--spoiler--
laz hep diyomuş ki çevresine ben bak hastayım ben hastayım ben hastayım diyomuş. kimse dinlemiyomuş kendisini! ben hastayım ben ölücem bana bakın filan. sonra demiş ben ölürsem mezar taşıma böyle yazın demiş. mezar taşına yazmışlar: demiş ben hastayım dedim dedim bana inanmadınız bak noldu şimdi?
vezirler huzura çıkmışlar:
- padişahım, hazinede para kalmadı. yeni vergilere ihtiyacımız var
padişah, kavuğunun altından kafasını kaşımış,
- eeee! ne vergisi koyalım?, demiş..
- köprülere adam koyalım, geçenden bir akçe alsınlar! padişah, tamam, demiş. aradan bir süre geçtikten sonra sormuş vezirlerine:
- tepki var mı?
- hiç bir tepki yok!
- iyi o zaman köprünün diğer tarafına adam koyun, çıkandan da bir akçe alsın! aradan bir süre geçmiş, padişah:
- var mı şikayet?
- yok! halkının tepkisizliğine kızan padişah, gürlemiş:
- köprülerin ortasına da adam koyun, gelip geçeni becersin! aradan birkaç gün geçmiş, halktan bir tepkinin olmamasına içerleyen padişah, çağırmış vezirlerini,
-halkı dinleyelim hele bir, demiş gitmişler köye, padişah sormuş:
- var mı şikayet? ses yok. padişah tekrar:
-var mı şikayet ? şikayeti olan söylesin! diye gürleyince arkalardan cılız bir ses duyulmuş:
-padişahım, o köprünün ortasındaki adam var ya!..
- eeee!, demiş padişah bir umutla...
- akşamları çok kalabalık oluyor, sıra uzuyor, eve geç kalıyoruz, bir adam daha koysanız...

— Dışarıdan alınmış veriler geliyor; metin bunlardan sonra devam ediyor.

/-- Atomics (Table 11.5, R244, R336) and PUBLISH (R488, R489, R495, R496). -/
def Obligations.AtomicsByPlace : Prop :=
  ∀ (s : State) (x : Req) (pl : Place) (g : Option Nat), pieceOk x.kind x.r = true → served s x pl g →
    s.regs.rising = true →
    let k := s.pieceHome x
    let n := bits x.r.arg.toNat 7 0
    let opA := beAt x.r.ext 0 8 % 2 ^ (8 * n)
    let opB := beAt x.r.ext 8 8 % 2 ^ (8 * n)
    let late (a : Nat) : Bool := inRefresh a s.now 40
    let buffered (t : State) (o : LaneOp) (due : Nat) (ws : List (Nat × Byte)) : Prop := ∃ w, t.mem.wbuf = s.mem.wbuf ++ [w] ∧
      w.id = o.id ∧ w.k = k ∧ w.p = s.now ∧ w.due = due ∧ w.writes = ws ∧ w.counter = none ∧ (due, .bank o.id) ∈ t.timed
    (∀ i op, (i, op) ∈ [(Instr.atomicFadd x.r, AtomicOp.fadd), (.atomicFand x.r, .fand), (.atomicFor x.r, .for_),
        (.atomicFxor x.r, .fxor), (.atomicFmins x.r, .fmins), (.atomicFmaxs x.r, .fmaxs), (.atomicFminu x.r, .fminu),
        (.atomicFmaxu x.r, .fmaxu), (.atomicSwap x.r, .swap), (.atomicCas x.r, .cas), (.atomicFaddf x.r, .faddf)] →
      x.kind = .atomic op →
      (∀ a, pl.laneAddr x.r.addr.toNat = some a → (s.dir (a / 128)).st = .i →
        let word := leNat (s.memRead a n)
        let prior := if s.inHandoff a n then (handoffValue s.time.stroke word).1 else word
        ∃ t o, exec i s = .next t ∧ laneStarted s t x g o ∧ t.coh = s.coh ∧ o.path = .atomic ∧
          answersAt t o (s.now + if late a then 716 else 236) ∧
          (s.stackOut (stackOf a) = true → o.status = .unitLost ∧ t.mem = s.mem) ∧
          (s.stackOut (stackOf a) = false → s.laneBad a n = true → o.status = .mediaError ∧ t.mem = s.mem) ∧
          (s.stackOut (stackOf a) = false → s.laneBad a n = false → o.status = .ok ∧ leNat o.data = prior ∧
            buffered t o (s.now + if late a then 690 else 210) (writesAt a (leBytes n (table115 op (8 * n) prior opA opB))))) ∧
      (∀ a, pl.laneAddr x.r.addr.toNat = some a → (s.dir (a / 128)).st ≠ .i → ∃ t, exec i s = .next t ∧
        looksUp s t x .write (a / 128) g) ∧
      (∀ j, pl = .scratch j → s.scdOut (BitVec.ofNat 5 j) = true ∨ s.laneBad x.r.addr.toNat n = true →
        ∃ t o, exec i s = .next t ∧ laneStarted s t x g o ∧ o.path = .scratch ∧ answersAt t o (s.now + 38) ∧ t.mem = s.mem ∧
          o.status = if s.scdOut (BitVec.ofNat 5 j) then .unitLost else .mediaError) ∧
      (∀ j, pl = .scratch j → s.scdOut (BitVec.ofNat 5 j) = false → s.laneBad x.r.addr.toNat n = false →
        let prior := leNat (s.laneRead x.r.addr.toNat n)
        ∃ t o, exec i s = .next t ∧ laneStarted s t x g o ∧ o.path = .scratch ∧ answersAt t o (s.now + 38) ∧ o.status = .ok ∧
          leNat o.data = prior ∧
          buffered t o (s.now + 31) (writesAt x.r.addr.toNat (leBytes n (table115 op (8 * n) prior opA opB)))) ∧
      (∀ e, pl = .far e ∨ pl = .cold e → ∃ t o, exec i s = .next t ∧ laneStarted s t x g o ∧ t.mem = s.mem ∧ o.waits = true ∧
        o.path = (if pl = .far e then .tray else .cold) ∧ (s.now + 24, .forward k o.id) ∈ t.timed)) ∧
    (x.kind = .publish → ∀ a, pl.laneAddr x.r.addr.toNat = some a →
      (s.dir (a / 128)).st = .i → s.stackOut (stackOf a) = false → s.laneBad a 16 = false →
      let held := leNat (s.memRead a 6)
      let new := beAt x.r.ext 0 6
      ∃ t o, exec (.publish x.r) s = .next t ∧ laneStarted s t x g o ∧ o.path = .atomic ∧ t.coh = s.coh ∧
        answersAt t o (s.now + if late a then 716 else 236) ∧
        (held < new → o.status = .ok ∧ o.data = beBytes 6 new ++ [0, 0] ∧
          buffered t o (s.now + if late a then 690 else 210)
            (writesAt a (leBytes 6 new ++ [0, 0] ++ leBytes 8 (beAt x.r.ext 8 8)))) ∧
        (new ≤ held → o.status = .versionConflict ∧ o.data = beBytes 6 held ++ [0, 0] ∧ t.mem = s.mem ∧
          t.rv .fabVconfcnt = (s.rv .fabVconfcnt + 1) % 2 ^ 32))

hacı fıkraya bak: alman bir kadın omlet yapmak için teflon tavayı ocağa koymuş, kısa bir süre sonra burnuna yanmış kıl kokusu gelmeye başlamış, birden tavaya bakmış bir de bakmışki tavada kıl var... bu şimdi fıkra mıı yani, hay sizin mizah anlayınıza sokayım. bir de buna kahkaha ile gülen alman kadınları var, onlar da tam porno filmlik.
eğitim bilimine giriş dersinde mehmet akif hocanın 150 kişinin karşısında anlatıp kendini rezil etmekten asla vazgeçmediği fıkralar bütünü. kocca anfi önce bi şok olur bomboş gözlerle hocaya bakar, sonra da fıkradan ziyade hocanın halinin komikliğine gülerler. hayır, adam tepki bekliyor bi de o berbat fıkralara. peeh.